-- ==== Sys2Proof/Machine/Ops.lean ====
section
/-! DEFINITION. The named operations on the state: table reads and writes, faults and notices (Chapter 10), the
transmitters and replies (R155, R162), presentations (R74), timers (R48, R77), the water mode change (R100), and
the closing of a job (R141). Every command is built from these. -/

namespace Sys2Proof.Machine

open Sys2Proof Config

/-! ## Tables kept in rising order of a key -/

def insertBy {α : Type} (key : α → Nat) (x : α) : List α → List α
  | [] => [x]
  | y :: ys => if key x ≤ key y then x :: y :: ys else y :: insertBy key x ys

def findBy {α : Type} (key : α → Nat) (k : Nat) (l : List α) : Option α := l.find? (fun x => decide (key x = k))

def modifyBy {α : Type} (key : α → Nat) (k : Nat) (f : α → α) (l : List α) : List α :=
  l.map (fun x => if key x = k then f x else x)

def eraseBy {α : Type} (key : α → Nat) (k : Nat) (l : List α) : List α := l.filter (fun x => decide (key x ≠ k))

/-- The entry with the smallest key above k (the NEXT forms of QUERY). -/
def nextBy {α : Type} (key : α → Nat) (k : Nat) (l : List α) : Option α := l.find? (fun x => decide (k < key x))

/-- Addition that holds at a maximum (section 0.5). -/
def satAdd (max a b : Nat) : Nat := min max (a + b)

/-- Advance of a 32-bit counter, from 4,294,967,295 to 0 (R57, R141). -/
def advance32 (n : Nat) : Nat := (n + 1) % 4294967296

/-! ## Reading the tables -/

def State.slab? (s : State) (id : Nat) : Option Slab := findBy Slab.id id s.slabs
def State.station? (s : State) (a : Nat) : Option Station := findBy Station.address a s.stations
def State.saw? (s : State) (a : Nat) : Option Saw := (s.station? a).bind Station.saw
def State.job? (s : State) (id : Nat) : Option Job := findBy Job.id id s.jobs

/-- The place of a placement in the pool's order: by slab, then by index. -/
def Placement.key (p : Placement) : Nat := p.slab * 16 + p.index

def Placement.at (slab index : Nat) (p : Placement) : Bool := decide (p.slab = slab) && decide (p.index = index)

def State.placement? (s : State) (slab index : Nat) : Option Placement := s.placements.find? (Placement.at slab index)

/-- The placements of a slab in ascending index. -/
def State.placementsOf (s : State) (slab : Nat) : List Placement := s.placements.filter (fun p => decide (p.slab = slab))

/-- The cutouts of the PIECE or MITRE at an index: the CUTOUT placements whose parent index names it (R33). -/
def State.cutoutsOf (s : State) (slab index : Nat) : List Placement :=
  (s.placementsOf slab).filter (fun p => decide (p.kind = .cutout) && decide (p.parentIndex = some index))

/-- Every order record, saw by saw in address order, each queue oldest first. -/
def State.orders (s : State) : List CutOrder :=
  s.stations.flatMap (fun st => match st.saw with | none => [] | some w => w.queue)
--*--
## YOUR TASK
Repeat every record, keeping each line exactly as it is.

## EXERCISE RESULT
-- ==== Sys2Proof/Machine/Ops.lean ====
section
/-! DEFINITION. The named operations on the state: table reads and writes, faults and notices (Chapter 10), the
transmitters and replies (R155, R162), presentations (R74), timers (R48, R77), the water mode change (R100), and
the closing of a job (R141). Every command is built from these. -/

namespace Sys2Proof.Machine

open Sys2Proof Config

/-! ## Tables kept in rising order of a key -/

def insertBy {α : Type} (key : α → Nat) (x : α) : List α → List α
  | [] => [x]
  | y :: ys => if key x ≤ key y then x :: y :: ys else y :: insertBy key x ys

def findBy {α : Type} (key : α → Nat) (k : Nat) (l : List α) : Option α := l.find? (fun x => decide (key x = k))

def modifyBy {α : Type} (key : α → Nat) (k : Nat) (f : α → α) (l : List α) : List α :=
  l.map (fun x => if key x = k then f x else x)

def eraseBy {α : Type} (key : α → Nat) (k : Nat) (l : List α) : List α := l.filter (fun x => decide (key x ≠ k))

/-- The entry with the smallest key above k (the NEXT forms of QUERY). -/
def nextBy {α : Type} (key : α → Nat) (k : Nat) (l : List α) : Option α := l.find? (fun x => decide (k < key x))

/-- Addition that holds at a maximum (section 0.5). -/
def satAdd (max a b : Nat) : Nat := min max (a + b)

/-- Advance of a 32-bit counter, from 4,294,967,295 to 0 (R57, R141). -/
def advance32 (n : Nat) : Nat := (n + 1) % 4294967296

/-! ## Reading the tables -/

def State.slab? (s : State) (id : Nat) : Option Slab := findBy Slab.id id s.slabs
def State.station? (s : State) (a : Nat) : Option Station := findBy Station.address a s.stations
def State.saw? (s : State) (a : Nat) : Option Saw := (s.station? a).bind Station.saw
def State.job? (s : State) (id : Nat) : Option Job := findBy Job.id id s.jobs

/-- The place of a placement in the pool's order: by slab, then by index. -/
def Placement.key (p : Placement) : Nat := p.slab * 16 + p.index

def Placement.at (slab index : Nat) (p : Placement) : Bool := decide (p.slab = slab) && decide (p.index = index)

def State.placement? (s : State) (slab index : Nat) : Option Placement := s.placements.find? (Placement.at slab index)

/-- The placements of a slab in ascending index. -/
def State.placementsOf (s : State) (slab : Nat) : List Placement := s.placements.filter (fun p => decide (p.slab = slab))

/-- The cutouts of the PIECE or MITRE at an index: the CUTOUT placements whose parent index names it (R33). -/
def State.cutoutsOf (s : State) (slab index : Nat) : List Placement :=
  (s.placementsOf slab).filter (fun p => decide (p.kind = .cutout) && decide (p.parentIndex = some index))

/-- Every order record, saw by saw in address order, each queue oldest first. -/
def State.orders (s : State) : List CutOrder :=
  s.stations.flatMap (fun st => match st.saw with | none => [] | some w => w.queue)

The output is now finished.